В конце 1940 года Министерство порекомендовало Кизингера в Наблюдательный совет только что созданного Риббентропом и Геббельсом нового ведомства по делам пропаганды — в общество «Интеррадио». Задача этого общества состояла в том, чтобы «сломить нравственность и готовность к борьбе вражеских народов» и таким образом содействовать «уничтожению противника». Акционерное общество «Интеррадио» покупало на оккупированных областях частные радиостанции и превращала их в рупор нацистской пропаганды, находящийся под немецким контролем. Кизингер исполнял обязанности постоянного посредника между Министерством иностранных дел и «Интеррадио». Ему надлежало, как следовало из документа его начальства, передавать информацию обо всех директивах пропаганды.
Похожую задачу Кизингер выполнял и в службе особого назначения «Зеехаус» («Озерный дом»), которая была создана указом Министерства иностранных дел в 1944 году. «Озерный дом», названный так потому, что его штаб-квартира располагалась на озере Ванзее, был центральным местом прослушивания всех иностранных радиостанций. Сюда стекалась вся нефильтрованная информация из-за границы. Кизингер осуществлял связь между «Зеехаусом» и ведомствами Геббельса. Здесь он отточил свою способность достигать компромисса.

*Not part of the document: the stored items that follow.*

/-- Those of HUM, in 0.1 % (R87). -/
def humidityValues : List Int := [0, 0, 40, 108, 176, 244, 312, 380, 448, 516, 584, 652, 720, 788, 856, 924, 992]

/-- An analog channel at a round (R84, R85, R86, R87, R88). -/
def channelMoves (table : List Int) (isProbe : Bool) (before after : Channel) (code : Nat) : Prop :=
  (code ≤ 7 → after.status = .short ∧ after.ring = []) ∧
    (1016 ≤ code → after.status = .open ∧ after.ring = []) ∧
    (8 ≤ code → code ≤ 1015 →
      after.ring = (if before.ring.length < 8 then before.ring else before.ring.drop 1) ++ [code] ∧
        after.status = if after.ring.length < 8 then before.status else .valid) ∧
    (after.status = .valid →
      let c := after.ring.sum / 8
      let v0 := table.getD (c / 64) 0
      let v1 := table.getD (c / 64 + 1) 0
      after.value = .value (v0 + ((v1 - v0) * ((c % 64 : Nat) : Int)).tdiv 64)) ∧
    (after.status ≠ .valid → after.value = if isProbe ∧ after.status ≠ .short then .absent else .invalid)

/-- A switch at a round (R92). -/
def switchMoves (before after : Switch) (level : Bool) : Prop :=
  let n := if before.runLevel = level ∧ 0 < before.runLength then min (before.runLength + 1) 3 else 1
  after = { published := if n = 3 then some level else before.published, runLevel := level, runLength := n }

/-- A sampling round classifies, averages and linearises each analog channel, debounces each switch, and forms the two cavity values, the
disagreement count and the tank state from them (R83, R84, R85, R86, R87, R88, R89, R90, R91, R92, R93). -/
def Obligations.SamplingRoundPublishes : Prop :=
  ∀ (x : Samples) (s : State), s.run = .running →
    ∃ t, exec (.samplingRound x) s = .next t ∧
      channelMoves cavityValues false s.mu.cavA t.mu.cavA x.cavA.toNat ∧
      channelMoves cavityValues false s.mu.cavB t.mu.cavB x.cavB.toNat ∧
      channelMoves probeValues true s.mu.probe t.mu.probe x.probe.toNat ∧
      channelMoves boilerValues false s.mu.boiler t.mu.boiler x.boiler.toNat ∧
      channelMoves humidityValues false s.mu.hum t.mu.hum x.hum.toNat ∧
      switchMoves s.mu.levelLow t.mu.levelLow x.levelLow ∧ switchMoves s.mu.levelHigh t.mu.levelHigh x.levelHigh ∧
      switchMoves s.mu.tankPresent t.mu.tankPresent x.tankPresent ∧ switchMoves s.mu.tankLow t.mu.tankLow x.tankLow ∧
      switchMoves s.mu.door t.mu.door x.door ∧ switchMoves s.mu.lockFb t.mu.lockFb x.lockFb ∧
      (∀ a b, t.mu.cavA.value = .value a → t.mu.cavB.value = .value b →
        t.mu.regulated = some ((a + b).tdiv 2) ∧ t.mu.tripCavity = some (max a b) ∧
          t.mu.disagreeCount = if a + 250 < b ∨ b + 250 < a then min (s.mu.disagreeCount + 1) 300 else 0) ∧
      (∀ a, t.mu.cavA.value = .value a → t.mu.cavB.value = .invalid →
        t.mu.regulated = some a ∧ t.mu.tripCavity = some a ∧ t.mu.disagreeCount = 0) ∧
      (∀ b, t.mu.cavA.value = .invalid → t.mu.cavB.value = .value b →
        t.mu.regulated = some b ∧ t.mu.tripCavity = some b ∧ t.mu.disagreeCount = 0) ∧
      (t.mu.cavA.value = .invalid → t.mu.cavB.value = .invalid →
        t.mu.regulated = none ∧ t.mu.tripCavity = none ∧ t.mu.disagreeCount = 0) ∧
      (t.mu.disagreement = true ↔ t.mu.disagreeCount = 300) ∧
      (t.mu.tank = .present ↔ t.mu.tankPresent.published = some true ∧ t.mu.tankLow.published = some false) ∧
      (t.mu.tank = .absent ↔ t.mu.tankPresent.published ≠ some true) ∧
      t.mu.mains = s.mu.mains ∧ t.config = s.config ∧ t.store = s.store ∧ t.ssu.peers = s.ssu.peers ∧
      t.lpd.gates = s.lpd.gates ∧ t.lpd.drive = s.lpd.drive ∧ t.re.slotA = s.re.slotA ∧ t.re.slotB = s.re.slotB

/-- A publication adds the trips whose causes it shows, each with TRIP raised: a hot cavity, a hot boiler (which goes to DRY_FAULT), a
faulty or disagreeing cavity sensor, and a lock or door that contradicts the lock state; a cavity trip ends a MANUAL climate and takes the
mode of a recipe's (R113, R131, R198, R199, R200, R201, R207). That DISAGREEMENT_CONDITION sets the count to 300 whatever it was where the
channels differ, and does nothing elsewhere, is the model's choice (notes/assumptions/23), and so is the order in which the causes are
judged (notes/assumptions/22) and that a travel in progress ends at LOCK_FB's first publication after a reset (notes/assumptions/48). -/
def Obligations.PublicationAddsTrips : Prop :=
  ∀ (s t : State), s.run = .running →
    (∀ x, exec (.samplingRound x) s = .next t →
      let p := s.pu.trips
      let q := t.pu.trips
      let doorIsOpen : Prop := t.mu.door.published ≠ some false
      let fb := t.mu.lockFb.published
      let l : LockState :=
        if s.mu.lockFb.published = none ∧ fb ≠ none ∧ p.lock = false then if fb = some true then .locked else .unlocked
        else if s.pu.lock = .locking ∧ fb = some true then .locked
        else if s.pu.lock = .unlocking ∧ fb = some false then .unlocked
        else s.pu.lock
      (q.cavityOvertemp = true ↔ p.cavityOvertemp = true ∨ ∃ v, t.mu.tripCavity = some v ∧ 3000 < v) ∧
      (q.boilerDry = true ↔ p.boilerDry = true ∨ ∃ v, t.mu.boiler.value = .value v ∧ 1600 < v) ∧
      (q.sensor = true ↔
        p.sensor = true ∨ t.mu.cavA.status = .short ∨ t.mu.cavA.status = .open ∨ t.mu.cavB.status = .short ∨
          t.mu.cavB.status = .open ∨ t.mu.disagreement = true) ∧
      (q.lock = true ↔
        p.lock = true ∨ (l = .locked ∧ (doorIsOpen ∨ fb = some false)) ∨ (l = .locking ∧ doorIsOpen) ∨
          (l = .unlocked ∧ fb = some true)) ∧
      (q ≠ p → t.od.events.has .trip = true) ∧
      (∀ v, t.mu.boiler.value = .value v → 1600 < v → t.sgc.state = .dryFault) ∧
      ((p.cavityOvertemp = false ∧ q.cavityOvertemp = true ∨ p.sensor = false ∧ q.sensor = true) →
        (s.cr.owner = .manual → t.cr.owner = .none ∧ t.cr.request = none) ∧
          (s.cr.owner = .recipe → t.cr.owner = .recipe ∧ t.cr.request = none))) ∧
    (∀ a b, s.mu.cavA.value = .value a → s.mu.cavB.value = .value b → (a + 250 < b ∨ b + 250 < a) →
      ∃ u, exec .disagreementCondition s = .next u ∧
        u.mu = { s.mu with disagreeCount := 300, disagreement := true } ∧
        u.pu = { s.pu with trips.sensor := true } ∧ (s.pu.trips.sensor = false → u.od.events.has .trip = true) ∧
        (s.pu.trips.sensor = false → s.cr.owner = .manual → u.cr.owner = .none ∧ u.cr.request = none) ∧
        u.config = s.config ∧ u.ssu.peers = s.ssu.peers ∧ u.lpd.gates = s.lpd.gates ∧ u.sdu.account = s.sdu.account) ∧
    ((∀ a b, s.mu.cavA.value = .value a → s.mu.cavB.value = .value b → a ≤ b + 250 ∧ b ≤ a + 250) →
      exec .disagreementCondition s = .next s)
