-- ==== Sys2Proof/Laws/BoilerLaws.lean ====
section
/-! SUPPORT. What the steam generator controller leave as it is: for each operation, every field of State it cannot change. -/

namespace Sys2Proof.Machine

@[simp] theorem writeHeater_keeps (s : State) :
    (writeHeater s).pending = s.pending ∧ (writeHeater s).run = s.run ∧ (writeHeater s).config = s.config ∧
    (writeHeater s).store = s.store ∧ (writeHeater s).second = s.second ∧ (writeHeater s).freeUses = s.freeUses ∧
    (writeHeater s).link = s.link ∧ (writeHeater s).od = s.od ∧ (writeHeater s).ssu = s.ssu ∧
    (writeHeater s).lpd.drive = s.lpd.drive ∧ (writeHeater s).lpd.half = s.lpd.half ∧
    (writeHeater s).lpd.loads.top = s.lpd.loads.top ∧ (writeHeater s).lpd.loads.bottom = s.lpd.loads.bottom ∧
    (writeHeater s).lpd.loads.ring = s.lpd.loads.ring ∧ (writeHeater s).lpd.pool = s.lpd.pool ∧
    (writeHeater s).lpd.shed = s.lpd.shed ∧ (writeHeater s).lpd.gates = s.lpd.gates ∧
    (writeHeater s).lpd.sinceCrossing = s.lpd.sinceCrossing ∧ (writeHeater s).mu = s.mu ∧
    (writeHeater s).cr = s.cr ∧ (writeHeater s).sgc = s.sgc ∧ (writeHeater s).sdu = s.sdu ∧
    (writeHeater s).re = s.re ∧ (writeHeater s).pu = s.pu := by
  unfold writeHeater; split <;> simp [writeDemand, Loads.set]

@[simp] theorem waitWaterEvent_keeps (s : State) :
    (waitWaterEvent s).pending = s.pending ∧ (waitWaterEvent s).run = s.run ∧ (waitWaterEvent s).config = s.config ∧
    (waitWaterEvent s).store = s.store ∧ (waitWaterEvent s).second = s.second ∧
    (waitWaterEvent s).freeUses = s.freeUses ∧ (waitWaterEvent s).link = s.link ∧
    (waitWaterEvent s).od.power = s.od.power ∧ (waitWaterEvent s).od.restartPending = s.od.restartPending ∧
    (waitWaterEvent s).od.cycle = s.od.cycle ∧ (waitWaterEvent s).od.cycleTimer = s.od.cycleTimer ∧
    (waitWaterEvent s).od.eventsTimer = s.od.eventsTimer ∧ (waitWaterEvent s).od.diagTimer = s.od.diagTimer ∧
    (waitWaterEvent s).ssu = s.ssu ∧ (waitWaterEvent s).lpd = s.lpd ∧ (waitWaterEvent s).mu = s.mu ∧
    (waitWaterEvent s).cr = s.cr ∧ (waitWaterEvent s).sgc = s.sgc ∧ (waitWaterEvent s).sdu = s.sdu ∧
    (waitWaterEvent s).re = s.re ∧ (waitWaterEvent s).pu = s.pu := by
  unfold waitWaterEvent; (repeat' split) <;> simp

@[simp] theorem becomeBoiler_keeps (st : BoilerState) (s : State) :
    (becomeBoiler st s).pending = s.pending ∧ (becomeBoiler st s).run = s.run ∧
    (becomeBoiler st s).config = s.config ∧ (becomeBoiler st s).store = s.store ∧
    (becomeBoiler st s).second = s.second ∧ (becomeBoiler st s).freeUses = s.freeUses ∧
    (becomeBoiler st s).link = s.link ∧ (becomeBoiler st s).od.power = s.od.power ∧
    (becomeBoiler st s).od.restartPending = s.od.restartPending ∧ (becomeBoiler st s).od.cycle = s.od.cycle ∧
    (becomeBoiler st s).od.cycleTimer = s.od.cycleTimer ∧ (becomeBoiler st s).od.eventsTimer = s.od.eventsTimer ∧
    (becomeBoiler st s).od.diagTimer = s.od.diagTimer ∧ (becomeBoiler st s).ssu = s.ssu ∧
    (becomeBoiler st s).lpd.drive = s.lpd.drive ∧ (becomeBoiler st s).lpd.half = s.lpd.half ∧
    (becomeBoiler st s).lpd.loads.top = s.lpd.loads.top ∧
    (becomeBoiler st s).lpd.loads.bottom = s.lpd.loads.bottom ∧
    (becomeBoiler st s).lpd.loads.ring = s.lpd.loads.ring ∧ (becomeBoiler st s).lpd.pool = s.lpd.pool ∧
    (becomeBoiler st s).lpd.shed = s.lpd.shed ∧ (becomeBoiler st s).lpd.gates = s.lpd.gates ∧
    (becomeBoiler st s).lpd.sinceCrossing = s.lpd.sinceCrossing ∧ (becomeBoiler st s).mu = s.mu ∧
    (becomeBoiler st s).cr = s.cr ∧ (becomeBoiler st s).sgc.user = s.sgc.user ∧
    (becomeBoiler st s).sgc.steamWanted = s.sgc.steamWanted ∧
    (becomeBoiler st s).sgc.steamDemand = s.sgc.steamDemand ∧ (becomeBoiler st s).sgc.derate = s.sgc.derate ∧
    (becomeBoiler st s).sgc.pulses = s.sgc.pulses ∧ (becomeBoiler st s).sgc.pulseTimer = s.sgc.pulseTimer ∧
    (becomeBoiler st s).sgc.pumpDrive = s.sgc.pumpDrive ∧ (becomeBoiler st s).sgc.wait = s.sgc.wait ∧
    (becomeBoiler st s).sgc.limitMark = s.sgc.limitMark ∧ (becomeBoiler st s).sgc.coolTime = s.sgc.coolTime ∧
    (becomeBoiler st s).sgc.drainCount = s.sgc.drainCount ∧ (becomeBoiler st s).sdu = s.sdu ∧
    (becomeBoiler st s).re.slotA = s.re.slotA ∧ (becomeBoiler st s).re.slotB = s.re.slotB ∧
    (becomeBoiler st s).re.running = s.re.running ∧ (becomeBoiler st s).re.queued = s.re.queued ∧
    (becomeBoiler st s).re.context = s.re.context ∧ (becomeBoiler st s).re.repeats = s.re.repeats ∧
    (becomeBoiler st s).pu = s.pu := by
  unfold becomeBoiler; (repeat' split) <;> simp

@[simp] theorem enterWaitWater_keeps (marked : Bool) (s : State) :
    (enterWaitWater marked s).pending = s.pending ∧ (enterWaitWater marked s).run = s.run ∧
    (enterWaitWater marked s).config = s.config ∧ (enterWaitWater marked s).store = s.store ∧
    (enterWaitWater marked s).second = s.second ∧ (enterWaitWater marked s).freeUses = s.freeUses ∧
    (enterWaitWater marked s).link = s.link ∧ (enterWaitWater marked s).od.power = s.od.power ∧
    (enterWaitWater marked s).od.restartPending = s.od.restartPending ∧
    (enterWaitWater marked s).od.cycle = s.od.cycle ∧ (enterWaitWater marked s).od.cycleTimer = s.od.cycleTimer ∧
    (enterWaitWater marked s).od.eventsTimer = s.od.eventsTimer ∧
    (enterWaitWater marked s).od.diagTimer = s.od.diagTimer ∧ (enterWaitWater marked s).ssu = s.ssu ∧
    (enterWaitWater marked s).lpd.drive = s.lpd.drive ∧ (enterWaitWater marked s).lpd.half = s.lpd.half ∧
    (enterWaitWater marked s).lpd.loads.top = s.lpd.loads.top ∧
    (enterWaitWater marked s).lpd.loads.bottom = s.lpd.loads.bottom ∧
    (enterWaitWater marked s).lpd.loads.ring = s.lpd.loads.ring ∧ (enterWaitWater marked s).lpd.pool = s.lpd.pool ∧
    (enterWaitWater marked s).lpd.shed = s.lpd.shed ∧ (enterWaitWater marked s).lpd.gates = s.lpd.gates ∧
    (enterWaitWater marked s).lpd.sinceCrossing = s.lpd.sinceCrossing ∧ (enterWaitWater marked s).mu = s.mu ∧
    (enterWaitWater marked s).cr = s.cr ∧ (enterWaitWater marked s).sgc.user = s.sgc.user ∧
    (enterWaitWater marked s).sgc.steamWanted = s.sgc.steamWanted ∧
    (enterWaitWater marked s).sgc.steamDemand = s.sgc.steamDemand ∧
    (enterWaitWater marked s).sgc.derate = s.sgc.derate ∧ (enterWaitWater marked s).sgc.pulses = s.sgc.pulses ∧
    (enterWaitWater marked s).sgc.pumpDrive = s.sgc.pumpDrive ∧
    (enterWaitWater marked s).sgc.coolTime = s.sgc.coolTime ∧
    (enterWaitWater marked s).sgc.drainCount = s.sgc.drainCount ∧ (enterWaitWater marked s).sdu = s.sdu ∧
    (enterWaitWater marked s).re.slotA = s.re.slotA ∧ (enterWaitWater marked s).re.slotB = s.re.slotB ∧
    (enterWaitWater marked s).re.running = s.re.running ∧ (enterWaitWater marked s).re.queued = s.re.queued ∧
    (enterWaitWater marked s).re.context = s.re.context ∧ (enterWaitWater marked s).re.repeats = s.re.repeats ∧
    (enterWaitWater marked s).pu = s.pu := by
  unfold enterWaitWater; (repeat' split) <;> simp

@[simp] theorem givePulse_keeps (s : State) :
    (givePulse s).pending = s.pending ∧ (givePulse s).run = s.run ∧ (givePulse s).config = s.config ∧
    (givePulse s).store = s.store ∧ (givePulse s).second = s.second ∧ (givePulse s).freeUses = s.freeUses ∧
    (givePulse s).link = s.link ∧ (givePulse s).od.power = s.od.power ∧
    (givePulse s).od.restartPending = s.od.restartPending ∧ (givePulse s).od.cycle = s.od.cycle ∧
    (givePulse s).od.cycleTimer = s.od.cycleTimer ∧ (givePulse s).od.eventsTimer = s.od.eventsTimer ∧
    (givePulse s).od.diagTimer = s.od.diagTimer ∧ (givePulse s).ssu = s.ssu ∧
    (givePulse s).lpd.drive = s.lpd.drive ∧ (givePulse s).lpd.half = s.lpd.half ∧
    (givePulse s).lpd.loads.top = s.lpd.loads.top ∧ (givePulse s).lpd.loads.bottom = s.lpd.loads.bottom ∧
    (givePulse s).lpd.loads.ring = s.lpd.loads.ring ∧ (givePulse s).lpd.pool = s.lpd.pool ∧
    (givePulse s).lpd.shed = s.lpd.shed ∧ (givePulse s).lpd.gates = s.lpd.gates ∧
    (givePulse s).lpd.sinceCrossing = s.lpd.sinceCrossing ∧ (givePulse s).mu = s.mu ∧ (givePulse s).cr = s.cr ∧
    (givePulse s).sgc.user = s.sgc.user ∧ (givePulse s).sgc.steamWanted = s.sgc.steamWanted ∧
    (givePulse s).sgc.steamDemand = s.sgc.steamDemand ∧ (givePulse s).sgc.derate = s.sgc.derate ∧
    (givePulse s).sgc.coolTime = s.sgc.coolTime ∧ (givePulse s).sgc.drainCount = s.sgc.drainCount ∧
    (givePulse s).sdu.account = s.sdu.account ∧ (givePulse s).sdu.hardness = s.sdu.hardness ∧
    (givePulse s).sdu.mark = s.sdu.mark ∧ (givePulse s).sdu.phase = s.sdu.phase ∧
    (givePulse s).sdu.lockingFrom = s.sdu.lockingFrom ∧ (givePulse s).sdu.soakCount = s.sdu.soakCount ∧
    (givePulse s).sdu.rinseCycle = s.sdu.rinseCycle ∧ (givePulse s).sdu.rinseStep = s.sdu.rinseStep ∧
    (givePulse s).sdu.heatingTime = s.sdu.heatingTime ∧ (givePulse s).sdu.drained = s.sdu.drained ∧
    (givePulse s).sdu.writing = s.sdu.writing ∧ (givePulse s).sdu.writeTimer = s.sdu.writeTimer ∧
    (givePulse s).sdu.rewritePending = s.sdu.rewritePending ∧ (givePulse s).sdu.retry = s.sdu.retry ∧
    (givePulse s).sdu.failures = s.sdu.failures ∧ (givePulse s).re.slotA = s.re.slotA ∧
    (givePulse s).re.slotB = s.re.slotB ∧ (givePulse s).re.running = s.re.running ∧
    (givePulse s).re.queued = s.re.queued ∧ (givePulse s).re.context = s.re.context ∧
    (givePulse s).re.repeats = s.re.repeats ∧ (givePulse s).pu = s.pu := by
  unfold givePulse; dsimp only; (repeat' split) <;> simp

@[simp] theorem judgePump_keeps (s : State) :
    (judgePump s).pending = s.pending ∧ (judgePump s).run = s.run ∧ (judgePump s).config = s.config ∧
    (judgePump s).store = s.store ∧ (judgePump s).second = s.second ∧ (judgePump s).freeUses = s.freeUses ∧
    (judgePump s).link = s.link ∧ (judgePump s).od.power = s.od.power ∧
    (judgePump s).od.restartPending = s.od.restartPending ∧ (judgePump s).od.cycle = s.od.cycle ∧
    (judgePump s).od.cycleTimer = s.od.cycleTimer ∧ (judgePump s).od.eventsTimer = s.od.eventsTimer ∧
    (judgePump s).od.diagTimer = s.od.diagTimer ∧ (judgePump s).ssu = s.ssu ∧
    (judgePump s).lpd.drive = s.lpd.drive ∧ (judgePump s).lpd.half = s.lpd.half ∧
    (judgePump s).lpd.loads.top = s.lpd.loads.top ∧ (judgePump s).lpd.loads.bottom = s.lpd.loads.bottom ∧
    (judgePump s).lpd.loads.ring = s.lpd.loads.ring ∧ (judgePump s).lpd.pool = s.lpd.pool ∧
    (judgePump s).lpd.shed = s.lpd.shed ∧ (judgePump s).lpd.gates = s.lpd.gates ∧
    (judgePump s).lpd.sinceCrossing = s.lpd.sinceCrossing ∧ (judgePump s).mu = s.mu ∧ (judgePump s).cr = s.cr ∧
    (judgePump s).sgc.user = s.sgc.user ∧ (judgePump s).sgc.steamWanted = s.sgc.steamWanted ∧
    (judgePump s).sgc.steamDemand = s.sgc.steamDemand ∧ (judgePump s).sgc.derate = s.sgc.derate ∧
    (judgePump s).sgc.coolTime = s.sgc.coolTime ∧ (judgePump s).sgc.drainCount = s.sgc.drainCount ∧
    (judgePump s).sdu.account = s.sdu.account ∧ (judgePump s).sdu.hardness = s.sdu.hardness ∧
    (judgePump s).sdu.mark = s.sdu.mark ∧ (judgePump s).sdu.phase = s.sdu.phase ∧
    (judgePump s).sdu.lockingFrom = s.sdu.lockingFrom ∧ (judgePump s).sdu.soakCount = s.sdu.soakCount ∧
    (judgePump s).sdu.rinseCycle = s.sdu.rinseCycle ∧ (judgePump s).sdu.rinseStep = s.sdu.rinseStep ∧
    (judgePump s).sdu.heatingTime = s.sdu.heatingTime ∧ (judgePump s).sdu.drained = s.sdu.drained ∧
    (judgePump s).sdu.writing = s.sdu.writing ∧ (judgePump s).sdu.writeTimer = s.sdu.writeTimer ∧
    (judgePump s).sdu.rewritePending = s.sdu.rewritePending ∧ (judgePump s).sdu.retry = s.sdu.retry ∧
    (judgePump s).sdu.failures = s.sdu.failures ∧ (judgePump s).re.slotA = s.re.slotA ∧
    (judgePump s).re.slotB = s.re.slotB ∧ (judgePump s).re.running = s.re.running ∧
    (judgePump s).re.queued = s.re.queued ∧ (judgePump s).re.context = s.re.context ∧
    (judgePump s).re.repeats = s.re.repeats ∧ (judgePump s).pu = s.pu := by
  unfold judgePump; (repeat' split) <;> simp
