@[simp] theorem leaveStarved_keeps (s : State) :
    (leaveStarved s).pending = s.pending ∧ (leaveStarved s).run = s.run ∧ (leaveStarved s).config = s.config ∧
    (leaveStarved s).store = s.store ∧ (leaveStarved s).second = s.second ∧ (leaveStarved s).freeUses = s.freeUses ∧
    (leaveStarved s).link = s.link ∧ (leaveStarved s).od = s.od ∧ (leaveStarved s).ssu.peers = s.ssu.peers ∧
    (leaveStarved s).ssu.claim = s.ssu.claim ∧ (leaveStarved s).ssu.announced = s.ssu.announced ∧
    (leaveStarved s).ssu.raise = s.ssu.raise ∧ (leaveStarved s).ssu.lastA = s.ssu.lastA ∧
    (leaveStarved s).ssu.lastW = s.ssu.lastW ∧ (leaveStarved s).ssu.lastFo = s.ssu.lastFo ∧
    (leaveStarved s).ssu.contention = s.ssu.contention ∧ (leaveStarved s).ssu.listenIn = s.ssu.listenIn ∧
    (leaveStarved s).ssu.period = s.ssu.period ∧ (leaveStarved s).lpd = s.lpd ∧ (leaveStarved s).mu = s.mu ∧
    (leaveStarved s).cr = s.cr ∧ (leaveStarved s).sgc = s.sgc ∧ (leaveStarved s).sdu = s.sdu ∧
    (leaveStarved s).re.slotA = s.re.slotA ∧ (leaveStarved s).re.slotB = s.re.slotB ∧
    (leaveStarved s).re.running = s.re.running ∧ (leaveStarved s).re.queued = s.re.queued ∧
    (leaveStarved s).re.context = s.re.context ∧ (leaveStarved s).re.repeats = s.re.repeats ∧
    (leaveStarved s).pu = s.pu := by
  unfold leaveStarved; (repeat' split) <;> simp

@[simp] theorem leaveStarvedWithoutWork_keeps (s : State) :
    (leaveStarvedWithoutWork s).pending = s.pending ∧ (leaveStarvedWithoutWork s).run = s.run ∧
    (leaveStarvedWithoutWork s).config = s.config ∧ (leaveStarvedWithoutWork s).store = s.store ∧
    (leaveStarvedWithoutWork s).second = s.second ∧ (leaveStarvedWithoutWork s).freeUses = s.freeUses ∧
    (leaveStarvedWithoutWork s).link = s.link ∧ (leaveStarvedWithoutWork s).od = s.od ∧
    (leaveStarvedWithoutWork s).ssu.peers = s.ssu.peers ∧ (leaveStarvedWithoutWork s).ssu.claim = s.ssu.claim ∧
    (leaveStarvedWithoutWork s).ssu.announced = s.ssu.announced ∧
    (leaveStarvedWithoutWork s).ssu.raise = s.ssu.raise ∧ (leaveStarvedWithoutWork s).ssu.lastA = s.ssu.lastA ∧
    (leaveStarvedWithoutWork s).ssu.lastW = s.ssu.lastW ∧ (leaveStarvedWithoutWork s).ssu.lastFo = s.ssu.lastFo ∧
    (leaveStarvedWithoutWork s).ssu.contention = s.ssu.contention ∧
    (leaveStarvedWithoutWork s).ssu.listenIn = s.ssu.listenIn ∧
    (leaveStarvedWithoutWork s).ssu.period = s.ssu.period ∧ (leaveStarvedWithoutWork s).lpd = s.lpd ∧
    (leaveStarvedWithoutWork s).mu = s.mu ∧ (leaveStarvedWithoutWork s).cr = s.cr ∧
    (leaveStarvedWithoutWork s).sgc = s.sgc ∧ (leaveStarvedWithoutWork s).sdu = s.sdu ∧
    (leaveStarvedWithoutWork s).re.slotA = s.re.slotA ∧ (leaveStarvedWithoutWork s).re.slotB = s.re.slotB ∧
    (leaveStarvedWithoutWork s).re.running = s.re.running ∧ (leaveStarvedWithoutWork s).re.queued = s.re.queued ∧
    (leaveStarvedWithoutWork s).re.context = s.re.context ∧ (leaveStarvedWithoutWork s).re.repeats = s.re.repeats ∧
    (leaveStarvedWithoutWork s).pu = s.pu := by
  unfold leaveStarvedWithoutWork; (repeat' split) <;> simp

Кизингер обладал разнообразной информацией. Знал ли он об акциях уничтожения, направленных против евреев? Можно исходить из того, что сотрудники «Озерною дома» получали информацию об этих преступлениях. Но крайней мере, у Кизингера была возможность узнать об этом. «Отвратительная пропаганда» иностранных СМИ с 1942 года стала предметом ежедневных совещаний у Геббельса. В качестве посредника Кизингер обязан был знать об этом, но прямых доказательств нет.
В зените своей карьеры в качестве канцлера Кизингеру пришлось смириться с тем, что 4 июля 1968 года франкфуртский суд присяжных вытащил на свет его национал-социалистское прошлое. Защита привлекла канцлера в качестве свидетеля зашиты по делу обвиняемого секретаря миссии Фритца Гебхарта фон Ханна. Фритц был назван «кабинетным преступником», виновным в пособничестве депортациям евреев из Фракии, Македонии и Салоников. Отражая обвинения, Кизингер отвечал, что «никогда за весь период моей службы я не знал… самостоятельно или по служебной необходимости», какие мероприятия проводились в отношении евреев. Даже когда на стол ложились сообщения об уничтожении евреев, «это наверняка были именно те сообщения, которые я принимал за вражескую пропаганду». «Мы естественно сопротивлялись тому, чтобы верить этим сообщениям», — говорил канцлер. Якобы только в личной беседе до него дошли слухи об уничтожении евреев на Востоке и возбудили в нем подозрения, что «происходит что-то очень злое, что-то очень плохое». Кизингер очень хорошо знал, что не хочет знать лишнего.